** What you have to do **
Look in the material below for the line holding "n.toNat).data x = 0)". Set it down exactly, with each later line up to and including the line holding "let rot := bitsOf d1 34 32".
=== Section Start ===
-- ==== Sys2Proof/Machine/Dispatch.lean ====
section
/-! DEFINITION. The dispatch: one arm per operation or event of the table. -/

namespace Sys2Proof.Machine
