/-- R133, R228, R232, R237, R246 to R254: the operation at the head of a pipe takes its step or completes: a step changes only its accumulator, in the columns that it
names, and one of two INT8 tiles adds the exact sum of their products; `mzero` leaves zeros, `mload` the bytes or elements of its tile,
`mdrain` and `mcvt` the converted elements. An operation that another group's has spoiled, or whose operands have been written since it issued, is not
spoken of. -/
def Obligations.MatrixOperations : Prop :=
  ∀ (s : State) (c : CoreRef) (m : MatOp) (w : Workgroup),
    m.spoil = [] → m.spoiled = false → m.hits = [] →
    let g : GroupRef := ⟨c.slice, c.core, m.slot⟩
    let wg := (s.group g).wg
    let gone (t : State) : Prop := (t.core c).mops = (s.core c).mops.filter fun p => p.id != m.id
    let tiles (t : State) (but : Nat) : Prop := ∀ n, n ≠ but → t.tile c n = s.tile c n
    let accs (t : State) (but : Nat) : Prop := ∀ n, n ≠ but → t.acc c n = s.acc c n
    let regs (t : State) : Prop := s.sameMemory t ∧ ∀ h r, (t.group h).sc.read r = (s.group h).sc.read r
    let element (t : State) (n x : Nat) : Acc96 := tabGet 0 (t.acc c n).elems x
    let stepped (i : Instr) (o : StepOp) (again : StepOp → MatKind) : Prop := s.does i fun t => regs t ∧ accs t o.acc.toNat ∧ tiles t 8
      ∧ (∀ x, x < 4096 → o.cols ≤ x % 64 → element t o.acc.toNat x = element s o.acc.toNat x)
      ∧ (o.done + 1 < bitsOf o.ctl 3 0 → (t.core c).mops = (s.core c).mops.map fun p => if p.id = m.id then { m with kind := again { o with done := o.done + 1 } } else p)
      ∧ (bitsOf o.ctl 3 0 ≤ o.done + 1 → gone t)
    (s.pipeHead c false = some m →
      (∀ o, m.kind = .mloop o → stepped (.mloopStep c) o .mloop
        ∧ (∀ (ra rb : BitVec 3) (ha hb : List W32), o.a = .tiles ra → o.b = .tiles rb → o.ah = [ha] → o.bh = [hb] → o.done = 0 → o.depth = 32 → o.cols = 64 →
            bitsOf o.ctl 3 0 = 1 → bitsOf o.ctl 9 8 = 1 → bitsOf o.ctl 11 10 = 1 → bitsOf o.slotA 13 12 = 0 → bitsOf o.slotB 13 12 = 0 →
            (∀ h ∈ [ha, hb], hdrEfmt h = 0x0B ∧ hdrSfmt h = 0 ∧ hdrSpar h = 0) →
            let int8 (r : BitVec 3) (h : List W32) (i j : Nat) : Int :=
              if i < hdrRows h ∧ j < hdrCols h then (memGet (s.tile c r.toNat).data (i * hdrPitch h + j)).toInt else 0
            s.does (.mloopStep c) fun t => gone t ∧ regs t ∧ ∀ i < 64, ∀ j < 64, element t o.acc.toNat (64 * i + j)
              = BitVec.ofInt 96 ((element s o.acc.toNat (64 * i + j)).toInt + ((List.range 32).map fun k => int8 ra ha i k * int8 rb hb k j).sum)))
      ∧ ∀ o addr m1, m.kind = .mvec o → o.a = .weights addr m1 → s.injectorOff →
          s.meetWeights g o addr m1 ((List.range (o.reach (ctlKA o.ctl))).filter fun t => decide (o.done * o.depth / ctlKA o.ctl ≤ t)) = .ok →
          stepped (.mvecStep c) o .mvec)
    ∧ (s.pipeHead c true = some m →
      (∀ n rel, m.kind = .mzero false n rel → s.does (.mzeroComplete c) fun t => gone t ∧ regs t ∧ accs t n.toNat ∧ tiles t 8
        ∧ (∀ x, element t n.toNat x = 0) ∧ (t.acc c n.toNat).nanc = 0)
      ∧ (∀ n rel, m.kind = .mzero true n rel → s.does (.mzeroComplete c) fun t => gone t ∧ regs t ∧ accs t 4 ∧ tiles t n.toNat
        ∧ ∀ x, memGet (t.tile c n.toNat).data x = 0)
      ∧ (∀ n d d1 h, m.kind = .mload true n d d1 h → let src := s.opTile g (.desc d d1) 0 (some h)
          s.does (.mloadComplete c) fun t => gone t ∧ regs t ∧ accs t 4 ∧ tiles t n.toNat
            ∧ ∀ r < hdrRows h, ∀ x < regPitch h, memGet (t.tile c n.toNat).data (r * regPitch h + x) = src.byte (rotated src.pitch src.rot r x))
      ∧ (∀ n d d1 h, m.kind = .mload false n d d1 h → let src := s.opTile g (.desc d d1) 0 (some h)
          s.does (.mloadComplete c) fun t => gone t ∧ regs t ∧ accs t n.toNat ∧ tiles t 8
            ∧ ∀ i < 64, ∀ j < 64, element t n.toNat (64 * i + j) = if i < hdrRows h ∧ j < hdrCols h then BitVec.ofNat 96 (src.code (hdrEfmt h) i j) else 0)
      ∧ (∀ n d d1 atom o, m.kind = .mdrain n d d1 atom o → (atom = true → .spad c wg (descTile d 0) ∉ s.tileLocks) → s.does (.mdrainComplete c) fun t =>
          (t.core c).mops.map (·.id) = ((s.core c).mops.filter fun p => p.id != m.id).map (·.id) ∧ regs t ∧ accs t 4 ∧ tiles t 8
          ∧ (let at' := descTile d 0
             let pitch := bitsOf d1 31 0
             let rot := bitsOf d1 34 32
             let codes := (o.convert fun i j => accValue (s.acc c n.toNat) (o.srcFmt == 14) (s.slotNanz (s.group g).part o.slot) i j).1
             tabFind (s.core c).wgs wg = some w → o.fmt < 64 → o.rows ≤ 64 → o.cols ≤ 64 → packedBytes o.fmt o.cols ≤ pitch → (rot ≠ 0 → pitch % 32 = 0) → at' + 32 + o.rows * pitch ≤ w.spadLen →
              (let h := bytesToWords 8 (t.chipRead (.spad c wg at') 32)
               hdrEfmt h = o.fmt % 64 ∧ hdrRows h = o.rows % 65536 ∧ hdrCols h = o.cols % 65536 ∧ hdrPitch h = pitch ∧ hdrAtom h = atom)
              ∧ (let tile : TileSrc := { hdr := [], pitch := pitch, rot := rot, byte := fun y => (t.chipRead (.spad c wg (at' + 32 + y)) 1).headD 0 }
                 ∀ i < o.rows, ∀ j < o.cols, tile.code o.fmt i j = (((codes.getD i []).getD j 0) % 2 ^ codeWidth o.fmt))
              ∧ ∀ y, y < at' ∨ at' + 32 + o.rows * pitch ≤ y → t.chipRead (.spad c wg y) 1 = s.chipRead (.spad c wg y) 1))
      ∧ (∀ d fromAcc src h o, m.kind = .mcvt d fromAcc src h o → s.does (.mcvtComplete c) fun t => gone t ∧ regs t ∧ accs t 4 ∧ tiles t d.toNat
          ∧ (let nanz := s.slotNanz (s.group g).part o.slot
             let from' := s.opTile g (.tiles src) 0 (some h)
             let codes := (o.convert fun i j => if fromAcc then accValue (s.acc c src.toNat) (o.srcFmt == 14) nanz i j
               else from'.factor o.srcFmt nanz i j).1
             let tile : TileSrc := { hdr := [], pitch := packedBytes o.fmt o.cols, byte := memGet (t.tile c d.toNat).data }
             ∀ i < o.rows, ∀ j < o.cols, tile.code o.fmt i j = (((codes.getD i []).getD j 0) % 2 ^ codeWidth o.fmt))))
=== Section End ===
** Response **
        ∧ ∀ x, memGet (t.tile c n.toNat).data x = 0)
      ∧ (∀ n d d1 h, m.kind = .mload true n d d1 h → let src := s.opTile g (.desc d d1) 0 (some h)
          s.does (.mloadComplete c) fun t => gone t ∧ regs t ∧ accs t 4 ∧ tiles t n.toNat
            ∧ ∀ r < hdrRows h, ∀ x < regPitch h, memGet (t.tile c n.toNat).data (r * regPitch h + x) = src.byte (rotated src.pitch src.rot r x))
      ∧ (∀ n d d1 h, m.kind = .mload false n d d1 h → let src := s.opTile g (.desc d d1) 0 (some h)
          s.does (.mloadComplete c) fun t => gone t ∧ regs t ∧ accs t n.toNat ∧ tiles t 8
            ∧ ∀ i < 64, ∀ j < 64, element t n.toNat (64 * i + j) = if i < hdrRows h ∧ j < hdrCols h then BitVec.ofNat 96 (src.code (hdrEfmt h) i j) else 0)
      ∧ (∀ n d d1 atom o, m.kind = .mdrain n d d1 atom o → (atom = true → .spad c wg (descTile d 0) ∉ s.tileLocks) → s.does (.mdrainComplete c) fun t =>
          (t.core c).mops.map (·.id) = ((s.core c).mops.filter fun p => p.id != m.id).map (·.id) ∧ regs t ∧ accs t 4 ∧ tiles t 8
          ∧ (let at' := descTile d 0
             let pitch := bitsOf d1 31 0
             let rot := bitsOf d1 34 32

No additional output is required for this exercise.